(Public domain image)
In his recent article "Turbocharge Your Porsche - Buy An Elephant", Bill Inmon, "the father of data warehousing", criticizes Cloudera for associating Big Data with the data warehouse, two totally unrelated terms according to him. His old rival, Dr. Ralph Kimball, is taking the opposing view by presenting a webinar with Cloudera about building a data warehouse with Hadoop.
This marks a new round in the fight between these two academic geezers, a decades long argument over what is a data warehouse and how it should be implemented.
Top-down or Bottom-up?
Inmon and Kimball published two radically different approaches in the 1990s on how an organization should manage its data for reporting and analysis.
Inmon’s approach, also called top-down, is to have "one version of the truth", a great entity that contains all the information for the entire enterprise in one place, an entity called the data warehouse. According to him, the data warehouse should operate in a relational format and store all of the organization’s atomized data. Once the data warehouse is fully designed and put in place, only then can small data marts be added for different departments to query data from the central data warehouse and store it in various dimensions.
Kimball sees this differently. He suggests that an organization should first build small data marts for each department. The data marts should contain facts and dimensions relevant to the business area and store them in a star or snowflake schema. As far as Kimball is concerned, the data warehouse is essentially a union of all the data marts. Accordingly, his version is called bottom-up.
Their methodologies have evolved over the years. Inmon’s latest version, DW 2.0, allows room for unstructured data as part of the data warehouse while Kimball talks about eventually integrating the data marts into one data warehouse. In a presentation made by Inmon himself, he disses Kimball for only realizing now what his approach suggested over 20 years ago.
Why does Inmon criticize Cloudera for mixing up data warehouses with Big Data? Because according to him, a data warehouse is a methodology while Big Data is a technology. Therefore, these terms are not in the same category and cannot be compared with one another.
(Public domain image)
Kimball's approach of data marts seems to be more popular beyond the walls of the academia since companies prefer to start with something small that works rather than spec endlessly only to create a monster. Sometimes there is a data warehouse in place.
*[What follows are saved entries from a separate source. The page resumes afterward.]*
-- ==== Sys2Proof/Syntax.lean ====
section
/-! DEFINITION. The commands of the ZG9160, one constructor per row of spec/opcode_table.json.
Every constructor's first operand `t` is the instant of the command in ns (log entry 4).
The row and the rule stand in each constructor's docstring. -/

namespace Sys2Proof

/-- A frame on a control bus, as far as a controller has received it (R122). -/
structure BusFrame where
  /-- 0 classical, 1 FD, 2 XL. -/
  kind : Nat := 0
  /-- Extended format. -/
  xtd : Bool := false
  /-- Remote frame. -/
  remote : Bool := false
  /-- Bit-rate switch. -/
  brs : Bool := false
  /-- Error state indicator. -/
  esi : Bool := false
  /-- Identifier, 11 or 29 bits. -/
  id : Nat := 0
  /-- Data field. -/
  data : List Byte := []
  /-- XL SDT. -/
  sdt : Nat := 0
  /-- XL VCID. -/
  vcid : Nat := 0
  /-- XL SEC. -/
  sec : Bool := false
  /-- XL acceptance field. -/
  af : Nat := 0
  deriving DecidableEq, Repr

/-- The kinds of bus error that R148 counts. -/
inductive BusErr where
  | bit | stuff | crc | form | ack
  deriving DecidableEq, Repr

/-- What a step of the error counters of ISO 11898-1 answers to (R127). -/
inductive BusStep where
  /-- An error in a frame: whether a transmitter that saw no acknowledge saw a dominant bit during its passive error flag,
  and whether the error lies in an XL data phase. -/
  | frame (dominant xlData : Bool)
  /-- A stuff error of a transmitter in arbitration, at a stuff bit sent recessive and seen dominant. -/
  | arbStuff
  /-- A bit error in an active error flag or in an overload flag. -/
  | flagBit
  /-- A receiver sees a dominant bit right after its error flag. -/
  | firstDominant
  /-- A further run of dominant bits after a flag: 14 or 8 bits, then each 8 more. -/
  | dominantRun
  deriving DecidableEq, Repr

/-- How the other device that a commit spans answers it (R92, R93, R216, R334). -/
inductive Partner where
  /-- It prepares, and switches at the commit point. -/
  | ready
  /-- It fails to prepare, with a status and its `DETAIL`. -/
  | refused (status detail : Nat)
  /-- It has not answered yet. -/
  | silent
  /-- A unit of it faults while switching, and is back. -/
  | faulted (island unit fs : Nat)
  deriving DecidableEq, Repr

/-- How a two-phase commit of rules or of the signal map goes beyond its own firmware (R92, R93). -/
structure CommitFate where
  /-- The units, as island * 64 + unit, that do not switch at the commit point. -/
  stuck : List Nat := []
  /-- What the device that the commit spans answers. -/
  partner : Partner := .ready
  deriving DecidableEq, Repr

/-- A PCIe read whose completion does not come (R64, R419). -/
structure TimedRead where
  /-- It reads packet data, not a descriptor. -/
  data : Bool
  /-- The descriptors of the transmit frame whose data it reads. -/
  descs : List Byte := []
  deriving DecidableEq, Repr

/-- What a transmit frame meets on its way from a ring (R418, R248). -/
structure TxRead where
  /-- A read fails: of the data where descriptors were read, else of a descriptor. -/
  fail : Bool := false
  /-- The table entries whose parity check fails. -/
  parity : List (Nat × Nat) := []
  deriving DecidableEq, Repr

/-- A PAUSE frame (R166). -/
structure PauseFrame where
  dst : List Byte
  quanta : Nat
  deriving DecidableEq, Repr

/-- A channel of the strait fabric, seen from the island that waits (R20). -/
structure Channel where
  near : Fin 7
  far : Fin 7
  deriving DecidableEq, Repr

/-- The regeneration of the PUF (R454, R586). -/
structure PufResult where
  ok : Bool
  /-- Which settings sets check. -/
  sets : Nat
  deriving DecidableEq, Repr

/-- What a host unmasks in the MSI-X capability or table (R63). -/
inductive MsixUnmask where
  | vector (v : Fin 32)
  | function
  | enable
  deriving DecidableEq, Repr

/-- The JTAG instructions (R616). -/
inductive JtagInstr where
  | bypass | idcode | sample | extest | clamp | highz
  deriving DecidableEq, Repr

/-- What the partner's lease pair is seen to say (R487). -/
inductive LeasePair where
  | held | notHeld | broken
  deriving DecidableEq, Repr

/-- What a wake detector sees (R542 to R544, R175, R176). -/
inductive WakeStim where
  /-- A correct frame on a bus, with its DLC. -/
  | busFrame (b : Fin 32) (f : BusFrame) (dlc : Nat)
  /-- An error that the detector of a bus finds. -/
  | busError (b : Fin 32)
  /-- The basic wake-up pattern on a bus. -/
  | busWakeUp (b : Fin 32)
  /-- A frame on a port whose FCS checks, with the instant of its first byte. -/
  | ethFrame (p : Fin 24) (bytes : List Byte) (began : Nat)
  /-- Signal energy on a 10BASE-T1S segment, with its length in ns. -/
  | segment (p : Fin 24) (ns : Nat)
  /-- `SPI_CS_N` low, with its length in ns. -/
  | spiSelect (ns : Nat)
  /-- The wake alarm of the real-time counter. -/
  | alarm
  /-- A change on the lease inputs, with its length in ns. -/
  | leaseChange (ns : Nat)
  deriving DecidableEq, Repr

/-- How a frame enters the Forwarding Island (R18, R28). -/
inductive Entry where
  /-- Its packet goes to the Forwarding Island and waits its turn in the parser input queue of its port. -/
  | queued
  /-- The parser input queue of its port is full. -/
  | full
  /-- Its packet carries `ISLAND` 7 in its strait header. -/
  | stray
  deriving DecidableEq, Repr

/-- What a frame meets on its way into the Forwarding Island. -/
structure Arrival where
  entry : Entry := .queued
  /-- The table entries whose parity check fails (R248). -/
  parity : List (Nat × Nat) := []
  deriving DecidableEq, Repr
It’s usually implemented by a relational database which is queried directly and used for online analytical processing (OLAP).
Although Inmon argues that a data warehouse is just an architecture, people use the term on a day to day basis to refer to an actual technology (e.g. "Our data warehouse isn’t fresh - the nightly process failed again!"). In that sense, Apache Hadoop could be part of the data warehouse, for example, as cheap data storage or as part of the data processing performed before analysis.
Ironically, Big Data may fulfill the vision that Inmon preaches - a central repository with one version of the truth where structured and unstructured data can all be stored together. Inmon insists on seeing a data warehouse as distant from Big Data as a Porsche is from an elephant. But they are more like commercial jet planes and the huge Airbus A380 - the airliner with the largest capacity that can handle today’s busy air travel needs. Also, if you are going to have one central data warehouse with all the information, it is going to have to handle data that comes in high volume, velocity, and variety. But wait a minute, isn’t that the very definition of Big Data? Why yes, it is! Inmon himself argues in his latest architecture for the need to store a variety of data as part of the data warehouse. If so, why would Inmon protest so harshly against mentioning Big Data and data warehouse in the same sentence? Could there be another reason?
Something Smells Elephantie
At the end of February, around the time when Inmon published his latest article bashing Cloudera’s so-called mix of Porsches and elephants, Cloudera announced their webinar with Kimball. Could the timing for Inmon’s article and Kimball’s webinar be a coincidence? I don’t think so. This time it’s personal.